Analyzing Windows Crash Dump Files

发布时间:2012-9-25 16:34
分类名称:Debug_Crack


From(Codeproject) http://www.codeproject.com/Articles/30600/Analyzing-Windows-Crash-Dump-Files

Introduction

This article will focus on using the Debugging Tools for Windows in order to analyze a crash dump. The intention therein is to encourage the reader to use these techniques if his or her system crashes. It is entirely possible to offer this as a learned skill to those who have systems that crash a lot. Analyzing a crash dump file that is generated by the Operating System can be an easy task once a few of the necessary principles are understood, as well as the tools needed to perform an analysis. Tools are needed for analyzing crash dumps. The tools needed to analyze a crash dump would be the Debugging Tools for Windows debuggers. After installing those tools, you would download the symbols files to cache them locally. During the debugging process, these symbol files can also be downloaded from the Microsoft Symbol Server by setting the path to the environment:

set PATH=srv*c:\symbols*http://msdl.microsoft.com/download/symbols

You should use the /M switch at the end of the line when running Vista. Notice how the symbols are cached locally in a directory called c:\symbols. But, what are symbols? Symbols are made when a program is being built, the compilation process translates the human-readable source code to the machine's assembly language. This code is normally used to build an object file, which contains a symbol table describing all the objects in the file that have external linkage. Symbols refer to variables and functions in the running program by the names given to them by the programmer in the source code. In order to display and interpret these names, the debugger requires information about the types of the variables and functions in the program, and about which instructions in the executable file correspond to which lines in the source code files. Such information takes the form of a symbol table, which the compiler and linker include in the executable file during the linking process to build that executable. Therefore, the downloaded symbols would be for Microsoft code alone. As we will see, a third party driver will not have symbols, and also uses a calling convention that omits a stack frame pointer. This third party driver would call an Operating System function and that would cause the crash, but it is likely that the third party driver passed the function some erroneous data. Having said that, another powerful debugger is the livekd.exe written by Mark Russinovich. As we will see, he is also the author of the tool that causes a crash for the educational sake of how to analyze crash dump files and put that knowledge to practical use.

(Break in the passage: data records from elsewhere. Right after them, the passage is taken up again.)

-- ==== Sys2Proof/Laws/Narration.lean ====
section
/-!
SUPPORT. What the operations of the voice channels do, each said once: a clip's start with its first burst (R100), the entry to IDLE (R111), the marks
that pass (R108), and whom a report reaches.
-/

namespace Sys2Proof.Machine

open Sys2Proof.Safety

/-! ## A mirror update changes postings alone -/

theorem mirror_voices (x : MirrorWord) (c : Chip) : (c.mirror x).voices = c.voices := by
  unfold Chip.mirror; split <;> rfl

theorem mirror_signals (x : MirrorWord) (c : Chip) : (c.mirror x).signals = c.signals := by
  unfold Chip.mirror; split <;> rfl

theorem mirror_claims (x : MirrorWord) (c : Chip) : (c.mirror x).claims = c.claims := by
  unfold Chip.mirror; split <;> rfl

theorem post_spans (who : Producer) (x : Posting) (p : Port) :
    (p.post who x).clipSpan = p.clipSpan ∧ (p.post who x).sceneSpan = p.sceneSpan ∧ (p.post who x).cueSpan = p.cueSpan := by
  unfold Port.post; split <;> (try split) <;> cases who <;> simp [Port.setBacklog]

theorem mirror_spans (x : MirrorWord) (c : Chip) :
    (c.mirror x).port.clipSpan = c.port.clipSpan ∧ (c.mirror x).port.sceneSpan = c.port.sceneSpan ∧ (c.mirror x).port.cueSpan = c.port.cueSpan := by
  unfold Chip.mirror; split <;> simp [Chip.modPort, post_spans]

/-! ## A table changed twice -/

theorem updAt_updAt {α : Type} {n : Nat} (v : Vector α n) (i : Fin n) (f g : α → α) : updAt (updAt v i f) i g = updAt v i (fun x => g (f x)) := by
  ext j hj
  simp [updAt]

/-! ## Reports to the owner (R98) -/

theorem tellVoice_signals (v : VoiceId) (r : VoiceReport) (c : Chip) : (c.tellVoice v r).signals = c.signals ++ toldOwner v r c := by
  unfold Chip.tellVoice toldOwner; split <;> simp_all [Chip.signal]

theorem tellVoice_rest (v : VoiceId) (r : VoiceReport) (c : Chip) : (c.tellVoice v r).voices = c.voices ∧ (c.tellVoice v r).claims = c.claims ∧ (c.tellVoice v r).port = c.port := by
  unfold Chip.tellVoice; split <;> simp [Chip.signal]

theorem toldOwner_congr {c d : Chip} (h : c.claims = d.claims) (v r) : toldOwner v r c = toldOwner v r d := by
  simp [toldOwner, Chip.voiceOwner, h]

/-! ## Starting a clip (R99, R100) -/

/-- A valid clip has a word (R97). -/
theorem parseClip_len {b l m a e} (h : parseClip b l m a = some e) : 1 ≤ e.len := by
  unfold parseClip at h
  simp only [Option.ite_none_right_eq_some, Bool.and_eq_true, decide_eq_true_eq] at h
  have h2 := Option.some.inj h.2
  subst h2
  have := h.1
  simp only at this ⊢
  omega

/-- A channel that a clip has taken asks for the first burst, of up to 8 words, urgently (R100, R102, R104). -/
theorem settle_take (e : ClipEntry) (d : DirRead) (x : Channel) (he : 1 ≤ e.len) (hb : x.burst = none) (hd : x.dirRead = none) :
    (Channel.take e d x).settle = { Channel.take e d x with
      fetchPos := min 8 e.len
      filling := min 8 e.len != e.len
      burst := some ⟨0, min 8 e.len, false⟩
      urgent := true } := by
  have : 0 < e.len := he
  simp [Channel.take, Channel.settle, Channel.askBurst, Channel.markUrgent, Channel.requests, Channel.length, hb, hd, Config.fifoHigh, Config.burstWords,
    Config.fifoUrgent, this]

/-- A clip with no stop pending takes the channel: span, first burst, report (R100). Its frame is `Within.takeClip`. -/
theorem takeClip_spec (v : VoiceId) (e : ClipEntry) (d : DirRead) (b : Chip) (hs : d.stopPending = false) :
    let c := b.takeClip v e d
    c.voices[v] = (Channel.take e d b.voices[v]).settle ∧ OtherVoices v c b
      ∧ c.port.clipSpan = updAt b.port.clipSpan v (fun _ => some ⟨e.base, e.base + 4 * e.len - 1⟩)
      ∧ c.port.sceneSpan = b.port.sceneSpan ∧ c.port.cueSpan = b.port.cueSpan
      ∧ c.signals = b.signals ++ toldOwner v .started b := by
  intro c
  have hv : c.voices = updAt (updAt b.voices v (Channel.take e d)) v Channel.settle := by
    simp [c, Chip.takeClip, hs, Chip.mirrorVoice, mirror_voices, tellVoice_rest]
  refine ⟨?_, fun u hu => ?_, ?_, ?_, ?_, ?_⟩
  · rw [hv, updAt_self, updAt_self]
  · rw [hv, updAt_other _ _ _ _ hu.symm, updAt_other _ _ _ _ hu.symm]
  all_goals
    simp only [c, Chip.takeClip, hs, Chip.mirrorVoice, mirror_spans, mirror_signals, tellVoice_rest, tellVoice_signals, Bool.false_eq_true, if_false]
    rfl

/-- With a stop pending it takes the channel, its first burst asked for, and leaves it at once (R100, R111). -/
theorem takeClip_stopPending (v : VoiceId) (e : ClipEntry) (d : DirRead) (b : Chip) (hs : d.stopPending = true) :
    b.takeClip v e d = (b.takeClip v e { d with stopPending := false }).voiceIdle v .stop := by
  simp [Chip.takeClip, hs]
  rfl

/-! ## Entry to IDLE (R111) -/

/-- The channel's record is emptied, its span goes, and the owner is told. -/
theorem voiceIdle_spec (v : VoiceId) (why : IdleWhy) (b : Chip) :
    let c := b.voiceIdle v why
    c.voices[v] = b.voices[v].idled ∧ OtherVoices v c b ∧ c.port.clipSpan = updAt b.port.clipSpan v (fun _ => none)
      ∧ c.port.sceneSpan = b.port.sceneSpan ∧ c.port.cueSpan = b.port.cueSpan
      ∧ c.signals = b.signals ++ toldOwner v (.idle why) b := by
  intro c
  have hv : c.voices = updAt b.voices v Channel.idled := by simp [c, Chip.voiceIdle, Chip.mirrorVoice, mirror_voices, tellVoice_rest]
  refine ⟨?_, fun u hu => ?_, ?_, ?_, ?_, ?_⟩
  · rw [hv, updAt_self]
  · rw [hv, updAt_other _ _ _ _ hu.symm]
  all_goals
    simp only [c, Chip.voiceIdle, Chip.mirrorVoice, mirror_spans, mirror_signals, tellVoice_rest, tellVoice_signals]
    rfl

/-! ## Marks (R108) -/

/-- The marks become passed, and the owner is told of each. -/
theorem passMarks_spec (v : VoiceId) (ks : List (Fin 4)) (c : Chip) :
    (c.passMarks v ks).signals = c.signals ++ ks.flatMap (fun k => toldOwner v (.mark k) c)
    ∧ (c.passMarks v ks).claims = c.claims ∧ OtherVoices v (c.passMarks v ks) c
    ∧ (c.passMarks v ks).voices[v] = { c.voices[v] with marks := tabulate 4 fun k => c.voices[v].marks[k] || decide (k ∈ ks) } := by
  induction ks generalizing c with
  | nil =>
    refine ⟨by simp [Chip.passMarks], rfl, fun _ _ => rfl, ?_⟩
    show c.voices[v] = _
    have : (tabulate 4 fun k => c.voices[v].marks[k] || decide (k ∈ ([]: List (Fin 4)))) = c.voices[v].marks := by
      ext j hj
      simp [tabulate]
    rw [this]
  | cons k ks ih =>
    let d := (c.modVoice v fun ch => { ch with marks := updAt ch.marks k fun _ => true }).tellVoice v (.mark k)
    obtain ⟨a, b, e, f⟩ := ih d
    have hd : d.claims = c.claims := by simp [d, tellVoice_rest, Chip.modVoice]
    have hv : d.voices = updAt c.voices v (fun ch => { ch with marks := updAt ch.marks k fun _ => true }) := by simp [d, tellVoice_rest, Chip.modVoice]
    refine ⟨?_, b.trans hd, ?_, ?_⟩
    · show (d.passMarks v ks).signals = _
      rw [a]
      simp only [List.flatMap_cons, ← List.append_assoc]
      congr 1
      · simp only [d, tellVoice_signals]; rfl
      · congr 1; funext k; exact toldOwner_congr hd _ _
    · intro u hu
      refine (e u hu).trans ?_
      rw [hv]; exact updAt_other _ _ _ _ hu.symm
    · show (d.passMarks v ks).voices[v] = _
      rw [f]
      have : d.voices[v] = { c.voices[v] with marks := updAt c.voices[v].marks k fun _ => true } := by rw [hv]; exact updAt_self _ _ _
      rw [this]
      have e2 : ∀ (p q : Vector Bool 4) (x : Channel), p = q → {x with marks := p} = {x with marks := q} := by intro p q x h; rw [h]
      apply e2
      ext j hj
      by_cases h : (k:Nat) = j
      · subst h; simp [tabulate, updAt]
      · have : ¬ (⟨j,hj⟩ : Fin 4) = k := by intro h'; exact h (by rw [← h'])
        simp [tabulate, updAt, this, h]

end Sys2Proof.Machine
end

Before we discuss these tools and how they are used, we must first understand that normally when the system crashes, something went wrong in the kernel mode. A device driver or an Operating System function running in kernel-mode incurs an unhandled exception, such as a memory access violation, an example of which would be either an attempt to write to a read-only page, or an attempt to read an address that isn't currently mapped and is therefore not a valid memory location. Stated loosely, an executing thread attempts to or does write to a memory block that it does not own and corrupts the state of that memory block.

Crash dump analysis resides under the topic of memory analysis. A fundamental aspect of memory analysis is that the locations of data used by the Operating System are not the same as the physical locations needed to locate data in a memory dump. Because there is generally not enough physical memory to contain all running processes simultaneously, the Windows Operating System must simulate a larger memory space. This is why configuring a full memory dump is not very practical, as user mode code and data are normally not used for crash dump analysis. If something went wrong in kernel mode, then configuring a kernel dump crash file would be the best choice to analyze a system crash. These settings are found in the Advanced Settings tab on the applet in the Control Panel that also contains the device manager and the remote settings.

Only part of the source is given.